Thursday, 13 February 2020

(NOT) Seeking love



Starting the blog with one of my favourite photos of 2020 so far!

In my last blog, I told you about a new term I had learnt — thirst trap. 45 days into 2020, and I already have another word for you — reply guy. Of course, you can google it, I didn't make it up.

2020 has been good. As promised, I have been my only priority. I finished working on a book, which was launched by Mohammad Azharuddin, btw, and am about to get onto the next book. I took a quick vacation (to a land that must not be named in the wake of coronavirus) and that helped me in a lot of ways.

As I visit my blog for no reason, I happen to notice a draft I had saved in June 2016. I had named it 'seeking love', but had never published it. Before moving ahead, I would like you to read my thoughts from then.

"It's been over ten months since I had penned down my thoughts. I would always wonder how could my colleagues write so many (and such awesome) blogs every other day, probably the desire to tell a story never dies in them. And as I ponder upon which part of my life to open up about - I choose love.
"Love is that feeling we are always looking out for, yet it's the one feeling that's so unfamiliar to us - My friend S had put it across so beautifully. It's been a long time since I fell out of love, and the desire to fall back in love with a totally different person scared me. Yes, love did come knocking on my door but I had to turn it away, probably I was not ready for it yet. But it's the feeling of being in love that I miss, not the person. It's knowing that someone over there is glad to bear with your insanity all his life, that there's someone who would put you ahead of him, and I can go on... Of course, you could argue that friendship is a lifetime bond too but love, is different, is special.
As I enjoy being single and independent, I know that my heart is secretly looking for love, that person who will mend my heart. But I shall wait for that person to cross paths, and just like every other love story, mine would be complete too."

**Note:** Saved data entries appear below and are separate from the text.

-- ==== Sys2Proof/Config.lean ====
section
/-! DEFINITION. What an implementation fixes and what the manual leaves open: constants without a body, so that no proof
can see a value of them. -/

namespace Sys2Proof.Config

/-- The `n`-th value the manual leaves open where a number must still result (log entry 3). (DESIGN CHOICE, log entry 3) -/
opaque freeNat : Nat → Nat

/-- The words of the boot ROM by their byte address. (DESIGN CHOICE, log entry 3) -/
opaque bootRom : Nat → Word

/-- SHA-256 over a string of bytes: 32 bytes (named by its standard, R475). -/
opaque sha256 : List Byte → List Byte

/-- SHA-384 over a string of bytes: 48 bytes (R475). -/
opaque sha384 : List Byte → List Byte

/-- HMAC-SHA-256 under a key: 32 bytes (R462). -/
opaque hmac : List Byte → List Byte → List Byte

/-- AES-256 CMAC under a key: 16 bytes (R476). -/
opaque cmac : List Byte → List Byte → List Byte

/-- AES-256-GCM under a key with an IV and additional data: ciphertext and tag of a plaintext. (PRESUMED, log entry 12) -/
opaque gcmSeal : List Byte → List Byte → List Byte → List Byte → List Byte

/-- AES-256-GCM under a key with an IV and additional data: the plaintext of ciphertext and tag, none on a tag mismatch. -/
opaque gcmOpen : List Byte → List Byte → List Byte → List Byte → Option (List Byte)

/-- AES key wrap of SP 800-38F under a key: 8 bytes longer than the material. -/
opaque kwWrap : List Byte → List Byte → List Byte

/-- AES key unwrap, none where the integrity check fails. -/
opaque kwUnwrap : List Byte → List Byte → Option (List Byte)

/-- The ECDSA signature r ‖ s of a digest on P-256 under a private key and a per-message secret. -/
opaque ecdsaSign : Nat → Nat → List Byte → List Byte

/-- Whether a signature r ‖ s of a digest is valid under a public key x ‖ y, on P-256 (false) or P-384 (true). -/
opaque ecdsaVerify : Bool → List Byte → List Byte → List Byte → Bool

/-- The public key x ‖ y of a private key, on P-256 or P-384. -/
opaque ecPub : Bool → Nat → List Byte

/-- The x coordinate of the ECDH shared point, on P-256 or P-384. -/
opaque ecdhX : Bool → Nat → List Byte → List Byte

/-- Whether x ‖ y is a point of the curve, on P-256 or P-384. -/
opaque onCurve : Bool → List Byte → Bool

/-- The y coordinate, odd or even, of the P-256 point with an x coordinate, none where no point has it. -/
opaque pointY : List Byte → Bool → Option (List Byte)

/-- The boot ROM's expected signature of a self-test of a target kind at a count (R498). -/
opaque bistSignature : Nat → Nat → BitVec 64

/-- The deviation of the water-property engine's enthalpy from IF97 at a temperature and pressure (binary64), in units of
10⁻⁹ kJ/kg; what lies outside the error bound of R300 is cut to it. (PRESUMED, log entry 8) -/
opaque enthalpyError : Nat → Nat → Int

/-- The deviation of the engine's density from IF97, in units of 10⁻¹² of the density; cut to the bound of R300.
(PRESUMED, log entry 8) -/
opaque densityError : Nat → Nat → Int

/-- What the coefficient of the metering high-pass filter has over 1/(1 + 2π·0.5/8000), in units of 2⁻⁴⁰: a first-order filter
with its corner at 0.5 Hz, whose discrete form the manual does not give (R315); cut to 2⁻²³. (DESIGN CHOICE, log entry 9) -/
opaque highPassError : Int

/-- The CARAVAN_ID of the hardware's `n`-th message (R357: the sender chooses it). (DESIGN CHOICE, log entry 38) -/
opaque caravanId : Nat → BitVec 8

/-- The MAC address that port `k` finds for an IPv6 address, by its six bytes (R364 gives no resolution).
(DESIGN CHOICE, log entry 44) -/
opaque neighbourMac : Nat → List (BitVec 8) → BitVec 48

/-- The hop limit of the datagrams a port sends (R364 gives none). (DESIGN CHOICE, log entry 44) -/
opaque hopLimit : BitVec 8

/-- The mantissa a number that is not finite gives where a loop must read one (log entry 21).
(DESIGN CHOICE, log entry 21) -/
opaque nonFinite : Nat → Int

/-- The deviation of the table sine of R152 at an angle in 2⁻⁶² turns, in units of 2⁻⁶²; cut to the bound of R152.
(DESIGN CHOICE, log entry 22) -/
opaque sinError : Int → Int

/-- The mantissa of the reciprocal (0) and of the reciprocal square root (1) of 0 (R152 gives none).
(DESIGN CHOICE, log entry 22) -/
opaque recipZero : Nat → Int

/-- The deviation of the reciprocal of R152, relative, in units of 2⁻⁶²; cut to the bound of R152.
(DESIGN CHOICE, log entry 22) -/
opaque recipError : Int → Int

/-- The deviation of the reciprocal square root of R152, relative, in units of 2⁻⁶²; cut to the bound of R152.
(DESIGN CHOICE, log entry 22) -/
opaque rsqrtError : Nat → Int

/-- The deviation of entry `i` of the loss table from exp(−i/32), in units of 2⁻⁴⁰; cut so that the table keeps the error
bound of R255. (DESIGN CHOICE, log entry 36) -/
opaque lossError : Nat → Int

/-- The value, binary64, that a segment reads from a source kind the manual does not define (R252): the segment, the
quantity, the kind. (DESIGN CHOICE, log entry 36) -/
opaque ptSource : Nat → Nat → Nat → Nat

/-- FIX0[h] of a round (binary32): the trunk heat loss the holder's plug tracker gives, which no rule computes (R282). -/
opaque trunkLoss : Nat → Nat → Nat

/-- TS[h] of a round (binary32): the supply-temperature forecast, which no rule computes (R272). -/
opaque supplyForecast : Nat → Nat → Nat

/-- Where the value of a field of the palette image goes: bits of a register, memory at an address, a word of a loop slot's active
bank, the gain or offset of one of its inputs, a planning value, the session timeout, whether an AI channel is in current mode,
whether a DIO is an output, the start offset of an AI channel or of a drive's phase currents (R123), a drive's dead time in ns,
the watchdog's timeout (R115), a word of its partition's entry, the size of the CP area, a canvas, nothing. -/
inductive PalTarget where
  | reg (addr hi lo : Nat)
  | mem (addr : Nat)
  | bank (slot k : Nat)
  | gain (slot input : Nat)
  | offset (slot input : Nat)
  | round (k : Nat)
  | timeout
  | current (chan : Nat)
  | output (dio : Nat)
  | aiStart (chan : Nat)
  | pdStart (drive : Nat)
  | deadTime (drive : Nat)
  | watchdog
  | part (k : Nat)
  | cpArea
  | canvas
  | nowhere
  deriving DecidableEq, Repr

/-- The kinds of a field's value (R89, R90). -/
inductive FieldKind where
  | unsigned | signed | float | enumerated
  deriving DecidableEq, Repr

/-- A field of the dictionary (R90): its kind, its limits (of a binary32 field, as bit patterns), its codes where it is
enumerated, its default, whether it is structural, and where its value goes for an instance. -/
structure DictField where
  kind : FieldKind
  lo : Int
  hi : Int
  codes : List Nat
  dflt : Nat
  structural : Bool
  target : Nat → PalTarget

/-- A record type of the dictionary (R89, R91): whether it is bulk, the block's instances, and of a bulk record the bytes of an
element, the elements its buffer or table has room for, and where they go. -/
structure DictType where
  bulk : Bool
  instances : Nat
  elem : Nat
  room : Nat
  target : Nat → PalTarget

/-- A field of a record type in the unpublished field dictionary, none where it has no such field (R90).
(DESIGN CHOICE, log entry 56) -/
opaque dictField : Nat → Nat → Option DictField

/-- A record type in the unpublished field dictionary, none where it has no such type (R91).
(DESIGN CHOICE, log entry 56) -/
opaque dictType : Nat → Option DictType

/-- Whether the field dictionary marks a field of a record type public (R369). (DESIGN CHOICE, log entry 56) -/
opaque dictPublic : Nat → Nat → Bool

/-- Whether the field dictionary marks a field of a record type live (R515). (DESIGN CHOICE, log entry 56) -/
opaque dictLive : Nat → Nat → Bool

/-- The value in use, as READ returns it, of a field whose place the manual does not give: record type, instance, field.
(DESIGN CHOICE, log entry 56) -/
opaque fieldValue : Nat → Nat → Nat → Nat

/-- The CAN bit timing words of the ground configuration, nominal (0) and data (1): 500 kbit/s and 2 Mbit/s (R98).
(DESIGN CHOICE, log entry 58) -/
opaque canTiming : Nat → Nat

/-- The field identifier that the unpublished field dictionary gives item `k` of a record type (R90).
(DESIGN CHOICE, log entry 56) -/
opaque fieldId : Nat → Nat → Nat

end Sys2Proof.Config
end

Fast forward to 2020! I read and I ponder, three-and-a-half years have changed me so much. I promise that I am less cheesy and less cringy now. I have realised that I can be happy in a relationship, and even without it. This feeling is liberating. I don't have to worry about someone reaching home safe every day, if the other person has had medications on time, or if this person has managed to eat at all owing to a busy schedule. I have started sleeping by 11 pm, something that I thought is impossible. How could I say no to another episode of my favourite series? But guess that's what happens when you make yourself the priority and just do things that you want to do, without seeking anybody else's approval.

On the last note, probably my next blog would be about me meeting a therapist and taking notes on how not to be so self-obsessed. Also, maybe, Happy Valentine's Day to those who care. I would also like to remind you that February 21 is celebrated as Breakup Day, in case it helps.